*ABOUT THIS EXERCISE*
Records follow. Select each line holding "unfold".

Collection entries
-- ==== Sys2Proof/Laws/Encoding.lean ====
section
/-! SUPPORT. Command words as numbers (30_encoding.md R111): the number a word's fields make, and the fields of a number. -/

namespace Sys2Proof

open Sys2Proof.Machine

/-- A word from its fields, as a number (R111). -/
theorem packWord_toNat (op a : Byte) (b : BitVec 12) (g : Bool) :
    (packWord op a b g).toNat = op.toNat + 2 ^ 8 * a.toNat + 2 ^ 16 * b.toNat + 2 ^ 28 * g.toNat := by
  have h : packWord op a b g = (BitVec.ofBool g).setWidth 4 ++ b ++ a ++ op := by
    unfold packWord
    apply BitVec.eq_of_getLsbD_eq
    intro i hi
    simp only [BitVec.getLsbD_or, BitVec.getLsbD_setWidth, BitVec.getLsbD_shiftLeft, BitVec.getLsbD_append]
    rcases Nat.lt_or_ge i 8 with h | h
    · simp [h, show i < 16 by omega, show i < 28 by omega, hi]
    rcases Nat.lt_or_ge i 16 with h' | h'
    · simp [show ¬ i < 8 by omega, h', show i < 28 by omega, hi, show i - 8 < 8 by omega, show i - 8 < 32 by omega,
        BitVec.getLsbD_of_ge op i (by omega)]
    rcases Nat.lt_or_ge i 28 with h'' | h''
    · simp [show ¬ i < 8 by omega, show ¬ i < 16 by omega, h'', hi, show ¬ i - 8 < 8 by omega,
        BitVec.getLsbD_of_ge op i (by omega), BitVec.getLsbD_of_ge a (i - 8) (by omega), show i - 8 - 8 = i - 16 by omega,
        show i - 16 < 12 by omega, show i - 16 < 32 by omega]
    · simp [show ¬ i < 8 by omega, show ¬ i < 16 by omega, show ¬ i < 28 by omega, hi, show ¬ i - 8 < 8 by omega,
        BitVec.getLsbD_of_ge op i (by omega), BitVec.getLsbD_of_ge a (i - 8) (by omega),
        BitVec.getLsbD_of_ge b (i - 16) (by omega), show i - 8 - 8 = i - 16 by omega, show ¬ i - 16 < 12 by omega,
        show i - 16 - 12 = i - 28 by omega, show i - 28 < 4 by omega, show i - 28 < 32 by omega]
  have hg : ((BitVec.ofBool g).setWidth 4).toNat = g.toNat := by cases g <;> rfl
  rw [h, BitVec.toNat_append, BitVec.toNat_append, BitVec.toNat_append, hg]
  have h1 := op.isLt; have h2 := a.isLt; have h3 := b.isLt
  rw [← Nat.shiftLeft_add_eq_or_of_lt h1, ← Nat.shiftLeft_add_eq_or_of_lt h2, ← Nat.shiftLeft_add_eq_or_of_lt h3]
  simp only [Nat.shiftLeft_eq]
  omega

/-- The fields of a word, as numbers. -/
theorem fieldOp_toNat (w : Word) : (fieldOp w).toNat = w.toNat % 2 ^ 8 := by simp [fieldOp]
theorem fieldA_toNat (w : Word) : (fieldA w).toNat = w.toNat / 2 ^ 8 % 2 ^ 8 := by
  simp [fieldA, BitVec.extractLsb'_toNat, Nat.shiftRight_eq_div_pow]
theorem fieldB_toNat (w : Word) : (fieldB w).toNat = w.toNat / 2 ^ 16 % 2 ^ 12 := by
  simp [fieldB, BitVec.extractLsb'_toNat, Nat.shiftRight_eq_div_pow]
theorem fieldRsv_toNat (w : Word) : (fieldRsv w).toNat = w.toNat / 2 ^ 29 % 2 ^ 3 := by
  simp [fieldRsv, BitVec.extractLsb'_toNat, Nat.shiftRight_eq_div_pow]
theorem fieldG_toNat (w : Word) : (fieldG w).toNat = w.toNat / 2 ^ 28 % 2 := by
  unfold fieldG
  rw [BitVec.getLsbD, Nat.testBit_eq_decide_div_mod_eq]
  rcases Nat.mod_two_eq_zero_or_one (w.toNat / 2 ^ 28) with h | h <;> rw [h] <;> rfl

/-- A word is made of its fields. -/
theorem packWord_fields (w : Word) (h : fieldRsv w = 0) : packWord (fieldOp w) (fieldA w) (fieldB w) (fieldG w) = w := by
  apply BitVec.eq_of_toNat_eq
  have hr : (fieldRsv w).toNat = 0 := by rw [h]; rfl
  rw [fieldRsv_toNat] at hr
  rw [packWord_toNat, fieldOp_toNat, fieldA_toNat, fieldB_toNat, fieldG_toNat]
  have := w.isLt
  omega

/-- The fields of a packed word. -/
theorem fields_packWord (op a : Byte) (b : BitVec 12) (g : Bool) :
    fieldOp (packWord op a b g) = op ∧ fieldA (packWord op a b g) = a ∧ fieldB (packWord op a b g) = b ∧
      fieldG (packWord op a b g) = g ∧ fieldRsv (packWord op a b g) = 0 := by
  have h1 := op.isLt; have h2 := a.isLt; have h3 := b.isLt
  have h4 : g.toNat < 2 := Bool.toNat_lt g
  refine ⟨?_, ?_, ?_, ?_, ?_⟩
  · apply BitVec.eq_of_toNat_eq; rw [fieldOp_toNat, packWord_toNat]; omega
  · apply BitVec.eq_of_toNat_eq; rw [fieldA_toNat, packWord_toNat]; omega
  · apply BitVec.eq_of_toNat_eq; rw [fieldB_toNat, packWord_toNat]; omega
  · have : (fieldG (packWord op a b g)).toNat = g.toNat := by rw [fieldG_toNat, packWord_toNat]; omega
    revert this; cases fieldG (packWord op a b g) <;> cases g <;> simp
  · apply BitVec.eq_of_toNat_eq; rw [fieldRsv_toNat, packWord_toNat]; simp; omega

/-- Which packed words are legal (R115). -/
theorem legal_packWord (op a : Byte) (b : BitVec 12) (g : Bool) :
    legal (packWord op a b g) = opcodeMap.any fun e => e.1 == op.toNat && formatOk e.2 a.toNat b.toNat g.toNat := by
  have h1 := op.isLt; have h2 := a.isLt; have h3 := b.isLt
  have h4 : g.toNat < 2 := Bool.toNat_lt g
  unfold legal
  rw [packWord_toNat]
  have e1 : (op.toNat + 2 ^ 8 * a.toNat + 2 ^ 16 * b.toNat + 2 ^ 28 * g.toNat) / 2 ^ 29 = 0 := by omega
  have e2 : (op.toNat + 2 ^ 8 * a.toNat + 2 ^ 16 * b.toNat + 2 ^ 28 * g.toNat) % 2 ^ 8 = op.toNat := by omega
  have e3 : (op.toNat + 2 ^ 8 * a.toNat + 2 ^ 16 * b.toNat + 2 ^ 28 * g.toNat) / 2 ^ 8 % 2 ^ 8 = a.toNat := by omega
  have e4 : (op.toNat + 2 ^ 8 * a.toNat + 2 ^ 16 * b.toNat + 2 ^ 28 * g.toNat) / 2 ^ 16 % 2 ^ 12 = b.toNat := by omega
  have e5 : (op.toNat + 2 ^ 8 * a.toNat + 2 ^ 16 * b.toNat + 2 ^ 28 * g.toNat) / 2 ^ 28 % 2 = g.toNat := by omega
  rw [e1, e2, e3, e4, e5]; rfl

end Sys2Proof
end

*TASK RESULT*
    unfold packWord
  unfold fieldG
  unfold legal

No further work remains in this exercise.